Frame, D.G. (2010). Best practice management of CINV in oncology patients: I. Physiology and treatment of CINV. Multiple neurotransmitters and receptors and the need for combination therapeutic approaches. Journal of Supportive Oncology, 8(2, Suppl. 1), 5–9.

• This article reviewed the neurotransmitter and receptor systems involved with chemotherapy-induced nausea and vomiting (CINV) and a brief history of development of antiemetic therapies. CINV classifications was defined as follows.
  • Acute—occurring and resolving within 24 hours of chemotherapy
  • Delayed—occurring more than 24 hours after chemotherapy administration
  • Breakthrough—occurring despite antiemetic therapy
  • Refractory—unmanageable with current antiemetics
  • Anticipatory—conditioned response after prior inadequately controlled CINV.
• The article stated that anticipatory CINV is the most common kind.
• The article reviewed the mechanism of action and current knowledge regarding common antiemetic regimens and noted that given the physiology involved, optimal treatment requires a combination of therapies targeting multiple systems.

• Dexamethasone in combination with 5-HT₃ receptor antagonists is recommended (unless contraindicated or not tolerated). The author noted that this is too often not included.

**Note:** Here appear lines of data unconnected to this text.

-- ==== Sys2Proof/Machine/Regs.lean ====
section
/-! DEFINITION. Every register and counter of the register tables, by the name the spec gives it: offset, width, reset
value and access masks. A register of BAR4 has its offset above 0x1_0000_0000. -/
namespace Sys2Proof.Machine

/-- A register: its offset, its width in bits, its reset value, the bits that a write sets (RW), and the bits that a
write of 1 clears (W1C), per R8. Every other bit is read only, write only or reserved. -/
structure Reg where
  addr : Nat
  width : Nat
  reset : DWord
  rw : DWord
  w1c : DWord
  deriving DecidableEq, Repr

/-- A register bank: one register, or an array of up to two dimensions. -/
structure RegBank where
  base : Nat
  width : Nat
  stride : Nat
  count : Nat
  stride2 : Nat
  count2 : Nat
  reset : DWord
  rw : DWord
  w1c : DWord
  deriving DecidableEq, Repr

/-- Element (i, j) of a bank. -/
def RegBank.at (b : RegBank) (i j : Nat) : Reg :=
  ⟨b.base + b.stride * i + b.stride2 * j, b.width, b.reset, b.rw, b.w1c⟩

/-- The element of a bank that holds offset `a` as its first byte, if any. -/
def RegBank.find (b : RegBank) (a : Nat) : Option Reg :=
  if a < b.base then none
  else
    let d := a - b.base
    let i := if b.stride = 0 then 0 else d / b.stride
    let r := d - b.stride * i
    let j := if b.stride2 = 0 then 0 else r / b.stride2
    if i < b.count ∧ j < b.count2 ∧ b.stride * i + b.stride2 * j = d then some (b.at i j) else none

namespace Bank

• In delayed emesis, metoclopramide has been shown to be equivalent to ondansetron in controlling delayed CINV. Metoclopramide is also associated with extrapyramidal symptoms.

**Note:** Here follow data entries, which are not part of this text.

/-- A journal held by this head (R11, R132, R144, R279): head role, last sequence assigned, durable mark, SUB of the next
device-added record, index pages written, the program unit of the index dies that is next (counted over the dies' index blocks in leaf
order, R281), the round-robin position of R274, the S0 and number of its latest root,
the checkpoints that run in order, the directory of the latest root (table, page, top pan, stripe block), its root record, and the anchor
block and page that each anchor die fills next (R283). `gen` is the codec generation of its entries, `genPast` the earlier ones, each with the
last sequence it holds for (08_compression.md R193). -/
structure Journal where
  role : Nat
  jseq : Nat
  durable : Nat
  sub : Nat
  indexSeq : Nat
  indexAt : Nat
  lastTop : Nat
  tip : Nat
  rootS0 : Nat
  ckptNum : Nat
  ckpts : List Ckpt
  dir : List (Nat × Nat × Nat × Nat)
  root : Bytes
  anchors : List (Nat × Nat × Nat)
  gen : Nat
  genPast : List (Nat × Nat)
  deriving DecidableEq, Repr

/-- A harvest in progress (R297): victim, class, step (1 start, 2 copy, 3 commit, 4 erase), copies made
(SGN, old and new PLOC) not yet committed, the
journal, and JSEQ and SUB of its latest record. -/
structure Harvest where
  top : Nat
  blk : Nat
  cls : Nat
  step : Nat
  copies : List (Nat × Nat × Nat)
  journal : Nat
  mark : Nat × Nat
  deriving DecidableEq, Repr

/-- Wear and retirement of one die (R303-R305, R309). `erased` are the erases of its physical blocks in
both modes: block, count; `retries` the reads of the last hour: fabric time and level. -/
structure DieWear where
  die : Nat
  native : Nat
  slc : Nat
  erased : List (Nat × Nat)
  spareLeft : Nat
  spareInit : Nat
  progFail : Nat
  eraseFail : Nat
  remap : List (Nat × Nat)
  retries : List (Nat × Nat)
  deriving DecidableEq, Repr

/-- The head's health record and the pool's health counts (R307, R308). `tempSeen` says that the sensors have been read, `ioSeen` that an I/O
command was outstanding in the present minute. -/
structure Health where
  dataRead : Nat
  dataWritten : Nat
  hostReads : Nat
  hostWrites : Nat
  busyMin : Nat
  powerCycles : Nat
  powerMin : Nat
  unsafeOff : Nat
  mediaErrs : Nat
  warnMin : Nat
  critMin : Nat
  engineFail : Nat
  confirmFail : Nat
  progFail : Nat
  eraseFail : Nat
  retired : Nat
  uncRead : Nat
  recon : Nat
  grainLost : Nat
  dieFail : Nat
  moduleFail : Nat
  retryHist : List Nat
  tempMax : Int
  tempMin : Int
  tempBins : List Nat
  noDump : Bool
  tempSeen : Bool
  ioSeen : Bool
  deriving DecidableEq, Repr

/-- A part of a read: a run of crumbs in one program unit (R271). `level` is the level of the ladder (R288), `tried` how many levels were
tried; in reconstruction `pan` is the pan that decodes, `mem` its member being rebuilt, `off` the crumb offset in that member's
data and `srcs` the members read with what they gave (R251). -/
structure RPart where
  die : Nat
  blk : Nat
  pu : Nat
  crumb : Nat
  crumbs : Nat
  row : Nat
  level : Nat
  tried : Nat
  recon : Bool
  pan : Nat
  mem : Nat
  off : Nat
  srcs : List (Nat × Option Bytes)
  got : Option Bytes
  lost : Bool
  deriving DecidableEq, Repr

/-- What a read of media is for. -/
inductive ReadFor
  /-- a grain of a command: command number, grain -/
  | cmd (id grain : Nat)
  /-- the merge of a partial grain of a brine entry: entry, record -/
  | merge (ent rec_ : Nat)
  /-- a frame that harvest copies: victim's top pan and block -/
  | harvest (top blk : Nat)
  /-- a dedup confirmation: entry, record -/
  | confirm (ent rec_ : Nat)
  /-- a grain sent to a replication target: session -/
  | repl (session grain : Nat)
  /-- the column that a substitute takes in a row: pan, position, row (10_media_units_pans.md R254) -/
  | rebuild (pan pos row : Nat)
  /-- a metadata page that was dropped: the command and the grain that wait for it, if any; its table and number (11_flash_translation.md R269) -/
  | page (who : Option (Nat × Nat)) (tab num : Nat)
  deriving DecidableEq, Repr

/-- A read of one stored grain from media (R50, R251, R288). `again` marks the second decode, after a failed check (R176). -/
structure ReadJob where
  id : Nat
  why : ReadFor
  sgn : Nat
  booked : Bool
  again : Bool
  parts : List RPart
  deriving DecidableEq, Repr

/-- The mapping and harvest block. `packQ` holds what waits for a granted block: journal, stream, item; `grantReq` the
requests for a grant not yet answered, `grantWait` those the arbiter holds (journal, stream). `touched` lists the stored grain table pages that
changed since their last image was taken, `touchedIdx` the index partition pages (domain and page; R282); `paged` the metadata pages that are not in memory and `recent` those looked up recently, each
as (0, map page image) or (1, stored grain table page) (R269). -/
structure Ftl where
  maps : List VolMap
  imgs : List MapImg
  nextImg : Nat
  grains : List Grain
  touched : List Nat
  touchedIdx : List Nat
  paged : List (Nat × Nat)
  recent : List (Nat × Nat)
  blocks : List Blk
  rows : List Row
  nextRow : Nat
  packQ : List (Nat × Nat × RowItem)
  grantReq : List (Nat × Nat)
  grantWait : List (Nat × Nat)
  journals : List Journal
  harvests : List Harvest
  hBase : Nat
  hUrgent : Nat
  hNow : Nat
  hPending : Option (Nat × Nat)
  urgent : Bool
  budgetArmed : Bool
  poolRo : Bool
  indexScan : Bool
  wear : List DieWear
  health : Health
  reads : List ReadJob
  nextRead : Nat
  hints : List (Nat × Nat × Nat)
  deriving DecidableEq, Repr
/-! ### Brine (06_brine_write_path.md) -/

• Differences among 5-HT₃ receptor antagonists were noted.
  • Among first generation drugs, overall efficacy of the agents are similar.
  • Palonosetron is a second generation drug with a longer half-life, which appears to be associated with some preventive benefits.
  • Results of studies indicate that without some combination therapy, these drugs alone will fail in 40%–50% of patients.
  • The author noted that some individuals have a genetic tendency to metabolize these drugs differently and those with ultra-rapid metabolism have less therapeutic benefit. Palonosetron appears to have a smaller effect in this area.
• The effects of 2 mg per day of oral granisetron and 3.1 mg per day via epidermal patch appear to be similar.
• The addition of aprepitant (a neurokinin 1 [NK1] antagonist) to 5-HT₃ receptor antagonists and dexamethasone has demonstrated success. A larger benefit has been found for women than for men. The current approved regimen for aprepitant is a three-day regimen; however, ongoing studies are under way to determine if additional doses are helpful. When using aprepitant, the dexamethasone dosage should be reduced. A potential interaction between aprepitant and chemotherapeutic agents such as ifosfamide have been noted. In one study, the combination was associated with increased neurotoxicity.
• Olanzapine is an antipsychotic that blocks multiple neurotransmitters involved in CINV. Trials of olanzapine in combination with granisetron plus dexamethasone and palonosetron plus dexamethasone have demonstrated effectiveness in preventing CINV.

This article demonstrated the importance of combination therapy for prevention and management of CINV. The author provides a good overview of relevant physiology, mechanism of action of current agents, and current regimens used. The article points to the need for additional research with the use of olanzapine for CINV.